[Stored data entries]
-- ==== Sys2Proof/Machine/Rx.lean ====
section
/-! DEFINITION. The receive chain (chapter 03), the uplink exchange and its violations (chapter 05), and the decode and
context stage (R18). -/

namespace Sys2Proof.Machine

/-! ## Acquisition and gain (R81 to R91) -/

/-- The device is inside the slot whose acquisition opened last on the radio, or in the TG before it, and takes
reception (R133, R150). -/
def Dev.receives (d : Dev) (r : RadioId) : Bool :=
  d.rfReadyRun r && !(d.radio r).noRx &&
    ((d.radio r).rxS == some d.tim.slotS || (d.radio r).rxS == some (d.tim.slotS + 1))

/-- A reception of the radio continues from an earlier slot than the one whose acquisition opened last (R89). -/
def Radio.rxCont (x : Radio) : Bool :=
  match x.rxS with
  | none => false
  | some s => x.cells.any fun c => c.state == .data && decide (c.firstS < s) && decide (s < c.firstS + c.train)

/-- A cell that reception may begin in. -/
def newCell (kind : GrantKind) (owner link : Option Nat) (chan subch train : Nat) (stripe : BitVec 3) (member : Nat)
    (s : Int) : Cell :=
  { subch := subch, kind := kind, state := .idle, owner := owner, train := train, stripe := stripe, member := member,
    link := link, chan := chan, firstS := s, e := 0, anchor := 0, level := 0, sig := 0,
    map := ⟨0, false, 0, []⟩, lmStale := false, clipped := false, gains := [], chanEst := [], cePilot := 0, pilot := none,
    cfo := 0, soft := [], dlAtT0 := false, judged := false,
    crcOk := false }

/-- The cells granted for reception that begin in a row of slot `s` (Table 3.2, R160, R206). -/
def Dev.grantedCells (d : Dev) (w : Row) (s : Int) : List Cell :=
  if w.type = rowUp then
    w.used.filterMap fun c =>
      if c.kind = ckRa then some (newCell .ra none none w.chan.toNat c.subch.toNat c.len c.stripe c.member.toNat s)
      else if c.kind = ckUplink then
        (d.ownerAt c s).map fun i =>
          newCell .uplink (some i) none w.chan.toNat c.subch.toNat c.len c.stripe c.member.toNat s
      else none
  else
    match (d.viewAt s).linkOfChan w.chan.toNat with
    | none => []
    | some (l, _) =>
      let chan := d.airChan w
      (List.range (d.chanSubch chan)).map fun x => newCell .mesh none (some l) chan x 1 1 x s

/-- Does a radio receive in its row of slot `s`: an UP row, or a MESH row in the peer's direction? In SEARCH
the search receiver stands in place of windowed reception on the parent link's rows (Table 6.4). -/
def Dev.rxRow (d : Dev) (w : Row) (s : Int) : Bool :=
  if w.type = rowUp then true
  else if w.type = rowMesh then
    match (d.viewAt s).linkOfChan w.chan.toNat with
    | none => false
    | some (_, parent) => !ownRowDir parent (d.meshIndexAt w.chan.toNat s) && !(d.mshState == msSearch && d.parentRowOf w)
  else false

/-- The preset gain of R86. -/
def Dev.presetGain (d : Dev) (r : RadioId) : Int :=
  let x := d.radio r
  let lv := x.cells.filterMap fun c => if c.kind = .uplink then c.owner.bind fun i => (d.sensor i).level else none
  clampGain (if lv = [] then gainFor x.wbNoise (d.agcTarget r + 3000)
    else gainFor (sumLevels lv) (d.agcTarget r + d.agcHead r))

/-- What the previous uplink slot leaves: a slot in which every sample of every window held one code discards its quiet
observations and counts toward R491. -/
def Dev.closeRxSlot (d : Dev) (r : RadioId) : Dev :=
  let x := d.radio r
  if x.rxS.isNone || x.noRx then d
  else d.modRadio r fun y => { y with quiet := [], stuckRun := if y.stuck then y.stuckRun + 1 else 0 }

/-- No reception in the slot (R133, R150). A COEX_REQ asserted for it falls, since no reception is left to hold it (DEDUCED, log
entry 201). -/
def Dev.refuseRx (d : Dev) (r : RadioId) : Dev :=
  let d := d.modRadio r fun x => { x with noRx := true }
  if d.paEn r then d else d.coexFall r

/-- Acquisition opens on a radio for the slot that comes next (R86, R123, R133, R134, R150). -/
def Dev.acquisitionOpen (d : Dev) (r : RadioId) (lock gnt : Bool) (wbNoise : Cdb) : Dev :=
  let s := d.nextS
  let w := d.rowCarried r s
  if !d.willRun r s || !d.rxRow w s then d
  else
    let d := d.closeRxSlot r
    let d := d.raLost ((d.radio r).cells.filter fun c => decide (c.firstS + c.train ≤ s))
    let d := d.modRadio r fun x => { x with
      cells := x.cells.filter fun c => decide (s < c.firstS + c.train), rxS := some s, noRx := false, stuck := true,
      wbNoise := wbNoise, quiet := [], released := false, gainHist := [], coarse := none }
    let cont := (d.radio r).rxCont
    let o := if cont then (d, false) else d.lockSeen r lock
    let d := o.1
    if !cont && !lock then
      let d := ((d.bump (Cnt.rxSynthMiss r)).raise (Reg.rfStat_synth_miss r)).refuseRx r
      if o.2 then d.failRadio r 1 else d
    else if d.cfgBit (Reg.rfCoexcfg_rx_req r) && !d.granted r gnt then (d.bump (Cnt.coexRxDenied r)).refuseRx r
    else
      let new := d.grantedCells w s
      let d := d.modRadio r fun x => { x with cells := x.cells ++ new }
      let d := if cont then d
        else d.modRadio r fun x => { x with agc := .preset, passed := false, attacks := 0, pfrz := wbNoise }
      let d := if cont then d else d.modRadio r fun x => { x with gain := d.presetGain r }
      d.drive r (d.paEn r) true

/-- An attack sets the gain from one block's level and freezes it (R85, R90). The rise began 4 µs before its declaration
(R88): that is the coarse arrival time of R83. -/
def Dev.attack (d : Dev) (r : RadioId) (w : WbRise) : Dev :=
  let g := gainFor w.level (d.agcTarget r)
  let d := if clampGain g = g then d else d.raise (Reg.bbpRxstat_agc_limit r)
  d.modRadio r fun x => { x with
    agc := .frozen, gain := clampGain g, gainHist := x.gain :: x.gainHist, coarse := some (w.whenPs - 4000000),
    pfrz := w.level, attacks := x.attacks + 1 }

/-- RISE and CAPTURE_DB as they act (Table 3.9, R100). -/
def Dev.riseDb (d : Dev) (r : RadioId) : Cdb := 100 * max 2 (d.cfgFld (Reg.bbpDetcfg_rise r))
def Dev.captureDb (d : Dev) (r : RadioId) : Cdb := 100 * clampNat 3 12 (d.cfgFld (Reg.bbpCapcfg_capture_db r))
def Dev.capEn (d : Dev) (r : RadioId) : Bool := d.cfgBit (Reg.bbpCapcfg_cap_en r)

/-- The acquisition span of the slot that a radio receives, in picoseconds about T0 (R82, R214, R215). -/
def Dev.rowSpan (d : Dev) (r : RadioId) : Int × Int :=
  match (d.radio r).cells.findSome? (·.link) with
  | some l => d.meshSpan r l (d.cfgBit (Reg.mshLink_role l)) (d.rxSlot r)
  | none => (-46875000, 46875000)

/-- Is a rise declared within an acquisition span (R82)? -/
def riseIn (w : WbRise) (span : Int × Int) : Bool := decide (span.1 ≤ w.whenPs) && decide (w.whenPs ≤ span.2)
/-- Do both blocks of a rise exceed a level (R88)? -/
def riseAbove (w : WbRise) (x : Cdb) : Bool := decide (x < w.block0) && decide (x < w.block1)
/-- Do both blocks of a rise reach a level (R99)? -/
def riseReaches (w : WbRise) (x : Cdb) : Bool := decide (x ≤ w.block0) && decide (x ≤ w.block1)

■ Exercise requirements ■
Your task is to write out the lines from the one with "agc := .frozen, gain" through the end of the records, exactly and with nothing added.

■ Output for this exercise ■
    agc := .frozen, gain := clampGain g, gainHist := x.gain :: x.gainHist, coarse := some (w.whenPs - 4000000),
    pfrz := w.level, attacks := x.attacks + 1 }

/-- RISE and CAPTURE_DB as they act (Table 3.9, R100). -/
def Dev.riseDb (d : Dev) (r : RadioId) : Cdb := 100 * max 2 (d.cfgFld (Reg.bbpDetcfg_rise r))
def Dev.captureDb (d : Dev) (r : RadioId) : Cdb := 100 * clampNat 3 12 (d.cfgFld (Reg.bbpCapcfg_capture_db r))
def Dev.capEn (d : Dev) (r : RadioId) : Bool := d.cfgBit (Reg.bbpCapcfg_cap_en r)

/-- The acquisition span of the slot that a radio receives, in picoseconds about T0 (R82, R214, R215). -/
def Dev.rowSpan (d : Dev) (r : RadioId) : Int × Int :=
  match (d.radio r).cells.findSome? (·.link) with
  | some l => d.meshSpan r l (d.cfgBit (Reg.mshLink_role l)) (d.rxSlot r)
  | none => (-46875000, 46875000)

/-- Is a rise declared within an acquisition span (R82)? -/
def riseIn (w : WbRise) (span : Int × Int) : Bool := decide (span.1 ≤ w.whenPs) && decide (w.whenPs ≤ span.2)
/-- Do both blocks of a rise exceed a level (R88)? -/
def riseAbove (w : WbRise) (x : Cdb) : Bool := decide (x < w.block0) && decide (x < w.block1)
/-- Do both blocks of a rise reach a level (R99)? -/
def riseReaches (w : WbRise) (x : Cdb) : Bool := decide (x ≤ w.block0) && decide (x ≤ w.block1)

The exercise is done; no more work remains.